*** RECORDS FOR THIS EXERCISE Section Begins ***

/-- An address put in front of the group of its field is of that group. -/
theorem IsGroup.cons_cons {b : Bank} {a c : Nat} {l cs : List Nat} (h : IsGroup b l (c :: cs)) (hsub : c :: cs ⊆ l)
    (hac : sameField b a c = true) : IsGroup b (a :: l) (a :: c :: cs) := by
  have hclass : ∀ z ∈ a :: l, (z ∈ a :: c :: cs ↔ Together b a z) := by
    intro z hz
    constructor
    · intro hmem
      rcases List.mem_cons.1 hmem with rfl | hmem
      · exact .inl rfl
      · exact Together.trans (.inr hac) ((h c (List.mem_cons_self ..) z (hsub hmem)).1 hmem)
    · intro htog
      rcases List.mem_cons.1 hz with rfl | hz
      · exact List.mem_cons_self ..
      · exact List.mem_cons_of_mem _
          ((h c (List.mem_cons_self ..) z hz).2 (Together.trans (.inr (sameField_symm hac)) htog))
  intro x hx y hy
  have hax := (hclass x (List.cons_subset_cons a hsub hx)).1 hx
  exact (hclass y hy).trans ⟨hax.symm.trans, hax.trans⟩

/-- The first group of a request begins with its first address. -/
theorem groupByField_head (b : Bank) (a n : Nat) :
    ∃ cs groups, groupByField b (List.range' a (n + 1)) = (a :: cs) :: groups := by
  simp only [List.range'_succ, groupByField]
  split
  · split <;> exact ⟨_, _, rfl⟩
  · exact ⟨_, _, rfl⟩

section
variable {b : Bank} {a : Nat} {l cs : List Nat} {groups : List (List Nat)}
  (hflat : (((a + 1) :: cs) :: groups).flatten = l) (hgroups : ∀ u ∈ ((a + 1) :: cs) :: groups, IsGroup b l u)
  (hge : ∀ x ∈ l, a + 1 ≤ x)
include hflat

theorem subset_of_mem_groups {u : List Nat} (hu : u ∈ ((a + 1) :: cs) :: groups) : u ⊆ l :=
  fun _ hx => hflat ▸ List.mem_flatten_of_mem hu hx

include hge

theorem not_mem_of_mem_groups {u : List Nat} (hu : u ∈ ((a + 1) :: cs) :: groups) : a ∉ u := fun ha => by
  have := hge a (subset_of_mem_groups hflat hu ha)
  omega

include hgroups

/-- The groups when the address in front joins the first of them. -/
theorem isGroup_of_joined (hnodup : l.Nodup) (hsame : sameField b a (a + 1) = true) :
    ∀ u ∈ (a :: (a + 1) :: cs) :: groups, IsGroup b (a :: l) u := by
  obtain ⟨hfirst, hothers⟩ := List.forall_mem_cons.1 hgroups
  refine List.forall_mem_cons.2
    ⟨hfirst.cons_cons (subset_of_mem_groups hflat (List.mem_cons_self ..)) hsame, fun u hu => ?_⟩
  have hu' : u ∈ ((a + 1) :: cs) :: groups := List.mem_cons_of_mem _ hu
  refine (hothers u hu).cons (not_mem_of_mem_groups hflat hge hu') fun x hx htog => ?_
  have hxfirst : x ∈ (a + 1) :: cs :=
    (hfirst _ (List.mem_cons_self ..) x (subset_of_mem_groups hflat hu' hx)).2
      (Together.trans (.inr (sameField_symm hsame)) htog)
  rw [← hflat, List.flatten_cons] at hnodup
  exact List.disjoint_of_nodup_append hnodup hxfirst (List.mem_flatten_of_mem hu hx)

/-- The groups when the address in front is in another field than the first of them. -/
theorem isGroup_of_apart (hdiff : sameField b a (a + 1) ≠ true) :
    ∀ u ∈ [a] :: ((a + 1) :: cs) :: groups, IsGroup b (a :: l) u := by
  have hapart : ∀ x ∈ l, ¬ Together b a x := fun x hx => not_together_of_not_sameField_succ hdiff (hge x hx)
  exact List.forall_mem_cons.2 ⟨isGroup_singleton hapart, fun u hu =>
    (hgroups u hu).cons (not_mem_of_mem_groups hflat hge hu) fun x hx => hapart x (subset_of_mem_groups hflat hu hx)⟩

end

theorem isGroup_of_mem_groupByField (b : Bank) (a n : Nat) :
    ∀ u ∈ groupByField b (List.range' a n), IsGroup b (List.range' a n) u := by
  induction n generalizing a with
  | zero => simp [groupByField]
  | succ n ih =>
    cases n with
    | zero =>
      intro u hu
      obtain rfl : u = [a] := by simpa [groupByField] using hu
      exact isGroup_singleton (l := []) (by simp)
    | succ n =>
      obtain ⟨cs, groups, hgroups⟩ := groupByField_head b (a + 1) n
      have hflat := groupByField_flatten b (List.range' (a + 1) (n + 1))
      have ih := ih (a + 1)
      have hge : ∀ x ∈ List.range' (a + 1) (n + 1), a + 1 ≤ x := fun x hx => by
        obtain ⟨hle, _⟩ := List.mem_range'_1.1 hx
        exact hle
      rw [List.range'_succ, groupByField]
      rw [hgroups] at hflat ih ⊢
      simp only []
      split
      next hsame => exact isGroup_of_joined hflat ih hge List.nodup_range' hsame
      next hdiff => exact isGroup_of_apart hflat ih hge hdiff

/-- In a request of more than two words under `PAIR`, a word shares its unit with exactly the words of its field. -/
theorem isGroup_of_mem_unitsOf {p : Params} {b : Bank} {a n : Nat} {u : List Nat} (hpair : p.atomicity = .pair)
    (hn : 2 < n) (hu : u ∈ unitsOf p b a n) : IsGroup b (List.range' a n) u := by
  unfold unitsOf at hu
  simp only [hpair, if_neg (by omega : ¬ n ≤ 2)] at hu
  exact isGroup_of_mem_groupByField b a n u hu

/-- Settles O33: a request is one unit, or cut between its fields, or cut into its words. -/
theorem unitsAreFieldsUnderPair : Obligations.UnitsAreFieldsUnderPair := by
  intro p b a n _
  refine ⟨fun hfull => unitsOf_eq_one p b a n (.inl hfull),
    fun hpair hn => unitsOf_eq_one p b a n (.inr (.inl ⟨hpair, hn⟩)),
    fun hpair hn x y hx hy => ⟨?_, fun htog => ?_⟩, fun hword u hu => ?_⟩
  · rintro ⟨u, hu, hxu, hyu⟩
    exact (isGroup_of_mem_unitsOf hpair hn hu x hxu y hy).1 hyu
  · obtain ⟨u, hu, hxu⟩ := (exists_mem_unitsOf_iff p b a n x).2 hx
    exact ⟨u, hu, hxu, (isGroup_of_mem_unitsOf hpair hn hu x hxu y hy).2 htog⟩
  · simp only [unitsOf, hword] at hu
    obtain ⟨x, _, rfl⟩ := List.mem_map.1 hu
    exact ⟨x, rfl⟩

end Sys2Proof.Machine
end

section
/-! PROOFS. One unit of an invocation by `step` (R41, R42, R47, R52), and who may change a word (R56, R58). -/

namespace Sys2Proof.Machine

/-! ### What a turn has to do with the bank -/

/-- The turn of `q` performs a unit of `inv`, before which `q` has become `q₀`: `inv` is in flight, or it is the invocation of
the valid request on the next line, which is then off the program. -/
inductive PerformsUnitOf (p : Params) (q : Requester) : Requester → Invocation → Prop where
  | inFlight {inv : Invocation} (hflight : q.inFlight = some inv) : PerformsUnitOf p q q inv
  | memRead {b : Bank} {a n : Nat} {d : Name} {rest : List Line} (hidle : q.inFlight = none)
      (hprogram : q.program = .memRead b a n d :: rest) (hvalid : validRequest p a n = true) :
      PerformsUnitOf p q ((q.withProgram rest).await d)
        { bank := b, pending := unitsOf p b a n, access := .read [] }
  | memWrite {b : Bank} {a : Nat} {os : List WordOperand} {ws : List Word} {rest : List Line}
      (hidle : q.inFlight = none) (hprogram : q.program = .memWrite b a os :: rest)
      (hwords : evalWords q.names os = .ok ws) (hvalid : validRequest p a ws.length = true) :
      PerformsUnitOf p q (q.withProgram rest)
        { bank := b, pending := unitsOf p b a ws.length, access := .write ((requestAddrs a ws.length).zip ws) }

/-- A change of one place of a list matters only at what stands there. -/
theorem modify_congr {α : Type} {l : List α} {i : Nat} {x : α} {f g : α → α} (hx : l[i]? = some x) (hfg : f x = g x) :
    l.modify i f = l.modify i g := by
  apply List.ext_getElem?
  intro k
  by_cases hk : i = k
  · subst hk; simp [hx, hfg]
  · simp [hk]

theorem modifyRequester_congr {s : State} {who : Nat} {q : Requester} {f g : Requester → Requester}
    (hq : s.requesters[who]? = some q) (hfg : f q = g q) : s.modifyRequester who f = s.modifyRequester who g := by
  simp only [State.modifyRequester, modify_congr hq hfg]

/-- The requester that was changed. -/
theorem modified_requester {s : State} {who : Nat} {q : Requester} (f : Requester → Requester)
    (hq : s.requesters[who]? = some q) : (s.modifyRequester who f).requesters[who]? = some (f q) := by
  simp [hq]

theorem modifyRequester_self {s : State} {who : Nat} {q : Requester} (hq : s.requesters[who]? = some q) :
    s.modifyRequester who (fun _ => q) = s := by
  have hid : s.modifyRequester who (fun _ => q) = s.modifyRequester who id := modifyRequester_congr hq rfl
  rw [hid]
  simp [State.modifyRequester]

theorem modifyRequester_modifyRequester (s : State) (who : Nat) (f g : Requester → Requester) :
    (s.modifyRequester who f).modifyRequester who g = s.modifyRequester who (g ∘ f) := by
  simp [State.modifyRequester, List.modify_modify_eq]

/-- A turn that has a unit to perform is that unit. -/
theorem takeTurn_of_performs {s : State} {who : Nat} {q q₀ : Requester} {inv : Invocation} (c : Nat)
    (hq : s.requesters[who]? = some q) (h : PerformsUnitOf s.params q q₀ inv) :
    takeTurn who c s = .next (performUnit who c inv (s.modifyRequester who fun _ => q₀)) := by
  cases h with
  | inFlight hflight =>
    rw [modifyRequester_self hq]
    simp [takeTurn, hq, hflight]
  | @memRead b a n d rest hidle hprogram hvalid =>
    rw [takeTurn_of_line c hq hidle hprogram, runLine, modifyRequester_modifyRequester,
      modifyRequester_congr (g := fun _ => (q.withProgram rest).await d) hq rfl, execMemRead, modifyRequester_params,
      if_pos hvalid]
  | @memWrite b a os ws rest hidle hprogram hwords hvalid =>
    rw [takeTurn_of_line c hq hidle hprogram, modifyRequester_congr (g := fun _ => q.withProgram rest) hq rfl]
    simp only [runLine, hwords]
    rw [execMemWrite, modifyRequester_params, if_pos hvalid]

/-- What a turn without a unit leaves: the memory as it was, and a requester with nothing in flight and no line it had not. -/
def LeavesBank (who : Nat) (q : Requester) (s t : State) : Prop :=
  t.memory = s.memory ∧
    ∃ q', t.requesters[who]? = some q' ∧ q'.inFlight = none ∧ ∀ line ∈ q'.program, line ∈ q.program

*** RECORDS FOR THIS EXERCISE Section Ends ***
*** RECORDS FOR THIS EXERCISE Section Begins ***

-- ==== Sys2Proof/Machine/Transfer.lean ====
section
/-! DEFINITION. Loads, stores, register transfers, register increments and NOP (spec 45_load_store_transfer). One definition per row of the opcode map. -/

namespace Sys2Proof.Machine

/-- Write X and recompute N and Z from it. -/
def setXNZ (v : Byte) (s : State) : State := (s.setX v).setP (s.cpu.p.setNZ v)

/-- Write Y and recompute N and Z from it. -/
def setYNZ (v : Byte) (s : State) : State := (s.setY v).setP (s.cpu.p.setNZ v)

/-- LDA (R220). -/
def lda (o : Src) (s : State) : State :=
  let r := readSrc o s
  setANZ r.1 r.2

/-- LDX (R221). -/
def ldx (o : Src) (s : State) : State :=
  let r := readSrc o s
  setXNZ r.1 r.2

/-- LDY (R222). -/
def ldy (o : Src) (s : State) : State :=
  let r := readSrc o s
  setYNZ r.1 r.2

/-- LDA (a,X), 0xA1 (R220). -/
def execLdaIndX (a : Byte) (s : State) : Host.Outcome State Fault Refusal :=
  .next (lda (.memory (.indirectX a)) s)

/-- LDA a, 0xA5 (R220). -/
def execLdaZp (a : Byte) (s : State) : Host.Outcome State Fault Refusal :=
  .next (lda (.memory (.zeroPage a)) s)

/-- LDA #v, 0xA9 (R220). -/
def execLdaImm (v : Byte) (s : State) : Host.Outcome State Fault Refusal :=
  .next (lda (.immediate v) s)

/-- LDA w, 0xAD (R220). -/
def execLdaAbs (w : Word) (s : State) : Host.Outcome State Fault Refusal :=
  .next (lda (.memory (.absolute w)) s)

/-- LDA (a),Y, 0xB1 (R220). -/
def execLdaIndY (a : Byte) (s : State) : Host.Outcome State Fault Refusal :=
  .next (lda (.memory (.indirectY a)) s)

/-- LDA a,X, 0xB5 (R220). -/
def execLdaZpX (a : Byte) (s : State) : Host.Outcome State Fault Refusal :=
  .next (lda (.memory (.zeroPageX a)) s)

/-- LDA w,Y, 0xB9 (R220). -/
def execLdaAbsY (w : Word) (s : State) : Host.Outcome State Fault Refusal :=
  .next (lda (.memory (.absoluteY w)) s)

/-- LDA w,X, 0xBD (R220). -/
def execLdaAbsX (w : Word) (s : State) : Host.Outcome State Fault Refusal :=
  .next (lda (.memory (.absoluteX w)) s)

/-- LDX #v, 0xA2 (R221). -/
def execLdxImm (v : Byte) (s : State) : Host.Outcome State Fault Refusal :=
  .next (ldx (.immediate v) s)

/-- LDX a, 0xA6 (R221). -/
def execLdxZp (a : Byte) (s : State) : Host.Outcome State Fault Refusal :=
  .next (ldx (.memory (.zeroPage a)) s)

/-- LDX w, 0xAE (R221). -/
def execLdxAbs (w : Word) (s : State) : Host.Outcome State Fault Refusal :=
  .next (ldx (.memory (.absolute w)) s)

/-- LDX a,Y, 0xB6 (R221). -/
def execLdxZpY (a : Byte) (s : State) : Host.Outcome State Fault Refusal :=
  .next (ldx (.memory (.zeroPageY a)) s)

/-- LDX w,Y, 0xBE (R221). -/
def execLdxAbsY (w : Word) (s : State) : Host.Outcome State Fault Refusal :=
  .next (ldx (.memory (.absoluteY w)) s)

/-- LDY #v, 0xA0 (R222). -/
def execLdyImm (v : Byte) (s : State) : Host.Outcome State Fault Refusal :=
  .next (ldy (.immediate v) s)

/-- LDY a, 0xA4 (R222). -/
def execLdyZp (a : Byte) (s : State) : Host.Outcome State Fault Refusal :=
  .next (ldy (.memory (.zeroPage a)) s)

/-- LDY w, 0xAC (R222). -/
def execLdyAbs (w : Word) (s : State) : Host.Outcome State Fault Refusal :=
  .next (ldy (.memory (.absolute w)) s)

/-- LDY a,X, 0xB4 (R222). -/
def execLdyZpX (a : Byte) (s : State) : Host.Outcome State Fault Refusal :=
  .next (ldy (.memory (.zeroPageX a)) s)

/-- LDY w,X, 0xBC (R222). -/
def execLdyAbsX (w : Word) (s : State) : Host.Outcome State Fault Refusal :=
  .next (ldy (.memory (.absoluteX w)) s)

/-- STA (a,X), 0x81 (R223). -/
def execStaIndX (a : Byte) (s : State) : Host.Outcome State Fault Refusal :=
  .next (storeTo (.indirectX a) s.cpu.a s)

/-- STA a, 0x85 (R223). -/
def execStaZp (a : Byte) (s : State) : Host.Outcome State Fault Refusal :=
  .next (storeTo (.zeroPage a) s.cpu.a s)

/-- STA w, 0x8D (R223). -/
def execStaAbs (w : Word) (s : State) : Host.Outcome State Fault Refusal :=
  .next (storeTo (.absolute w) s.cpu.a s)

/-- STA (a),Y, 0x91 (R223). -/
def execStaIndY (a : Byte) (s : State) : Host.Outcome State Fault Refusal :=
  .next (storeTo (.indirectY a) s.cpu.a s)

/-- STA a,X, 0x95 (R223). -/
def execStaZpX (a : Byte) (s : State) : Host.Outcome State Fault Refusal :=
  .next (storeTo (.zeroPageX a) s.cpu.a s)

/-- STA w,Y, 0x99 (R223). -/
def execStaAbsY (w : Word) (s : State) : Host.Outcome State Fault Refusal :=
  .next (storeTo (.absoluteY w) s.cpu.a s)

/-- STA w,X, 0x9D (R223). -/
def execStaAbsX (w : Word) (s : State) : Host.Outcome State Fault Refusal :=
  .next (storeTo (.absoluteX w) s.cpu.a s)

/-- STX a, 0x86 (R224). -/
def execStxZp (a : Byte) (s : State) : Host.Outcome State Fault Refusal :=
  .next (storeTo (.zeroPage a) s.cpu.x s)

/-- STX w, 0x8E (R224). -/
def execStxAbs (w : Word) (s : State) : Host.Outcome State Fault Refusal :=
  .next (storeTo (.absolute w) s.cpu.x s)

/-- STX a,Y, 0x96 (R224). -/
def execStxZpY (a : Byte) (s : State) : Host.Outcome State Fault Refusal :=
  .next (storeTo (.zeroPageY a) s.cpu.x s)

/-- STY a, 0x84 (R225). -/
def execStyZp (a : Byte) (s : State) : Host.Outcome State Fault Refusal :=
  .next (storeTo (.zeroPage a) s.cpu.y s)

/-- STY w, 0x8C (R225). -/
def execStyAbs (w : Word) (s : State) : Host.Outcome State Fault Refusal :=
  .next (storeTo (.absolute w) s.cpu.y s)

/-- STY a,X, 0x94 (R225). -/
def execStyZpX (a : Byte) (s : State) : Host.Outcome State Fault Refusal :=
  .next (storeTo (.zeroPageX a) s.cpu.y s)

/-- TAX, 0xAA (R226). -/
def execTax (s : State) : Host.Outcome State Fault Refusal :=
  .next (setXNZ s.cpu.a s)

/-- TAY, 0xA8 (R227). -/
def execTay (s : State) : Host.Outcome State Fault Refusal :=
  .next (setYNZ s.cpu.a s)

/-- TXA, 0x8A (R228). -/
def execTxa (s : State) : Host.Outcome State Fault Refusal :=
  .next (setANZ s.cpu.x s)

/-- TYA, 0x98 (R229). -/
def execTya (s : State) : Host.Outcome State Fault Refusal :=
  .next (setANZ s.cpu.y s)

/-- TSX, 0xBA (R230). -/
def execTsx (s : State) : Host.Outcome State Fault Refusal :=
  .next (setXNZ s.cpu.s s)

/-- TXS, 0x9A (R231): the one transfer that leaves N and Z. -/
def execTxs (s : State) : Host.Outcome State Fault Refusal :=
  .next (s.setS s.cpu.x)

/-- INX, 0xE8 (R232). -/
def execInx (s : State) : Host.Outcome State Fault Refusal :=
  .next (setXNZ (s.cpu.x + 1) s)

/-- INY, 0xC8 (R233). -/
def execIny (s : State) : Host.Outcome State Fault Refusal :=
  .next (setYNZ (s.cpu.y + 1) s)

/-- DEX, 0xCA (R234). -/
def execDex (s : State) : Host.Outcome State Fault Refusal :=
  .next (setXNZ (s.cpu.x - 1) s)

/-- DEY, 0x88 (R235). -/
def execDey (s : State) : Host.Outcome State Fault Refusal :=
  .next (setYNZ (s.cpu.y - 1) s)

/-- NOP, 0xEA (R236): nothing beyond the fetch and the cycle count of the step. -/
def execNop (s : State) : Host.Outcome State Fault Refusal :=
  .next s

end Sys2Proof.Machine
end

*** RECORDS FOR THIS EXERCISE Section Ends ***

PROBLEM DESCRIPTION: Print exactly the lines above from the one with "that unit. -/" to the one with "rw [takeTurn_of_line c hq hidle hprogram, modifyRequester_congr", including both.

YOUR SOLUTION:
/-- A turn that has a unit to perform is that unit. -/
theorem takeTurn_of_performs {s : State} {who : Nat} {q q₀ : Requester} {inv : Invocation} (c : Nat)
    (hq : s.requesters[who]? = some q) (h : PerformsUnitOf s.params q q₀ inv) :
    takeTurn who c s = .next (performUnit who c inv (s.modifyRequester who fun _ => q₀)) := by
  cases h with
  | inFlight hflight =>
    rw [modifyRequester_self hq]
    simp [takeTurn, hq, hflight]
  | @memRead b a n d rest hidle hprogram hvalid =>
    rw [takeTurn_of_line c hq hidle hprogram, runLine, modifyRequester_modifyRequester,
      modifyRequester_congr (g := fun _ => (q.withProgram rest).await d) hq rfl, execMemRead, modifyRequester_params,
      if_pos hvalid]
  | @memWrite b a os ws rest hidle hprogram hwords hvalid =>
    rw [takeTurn_of_line c hq hidle hprogram, modifyRequester_congr (g := fun _ => q.withProgram rest) hq rfl]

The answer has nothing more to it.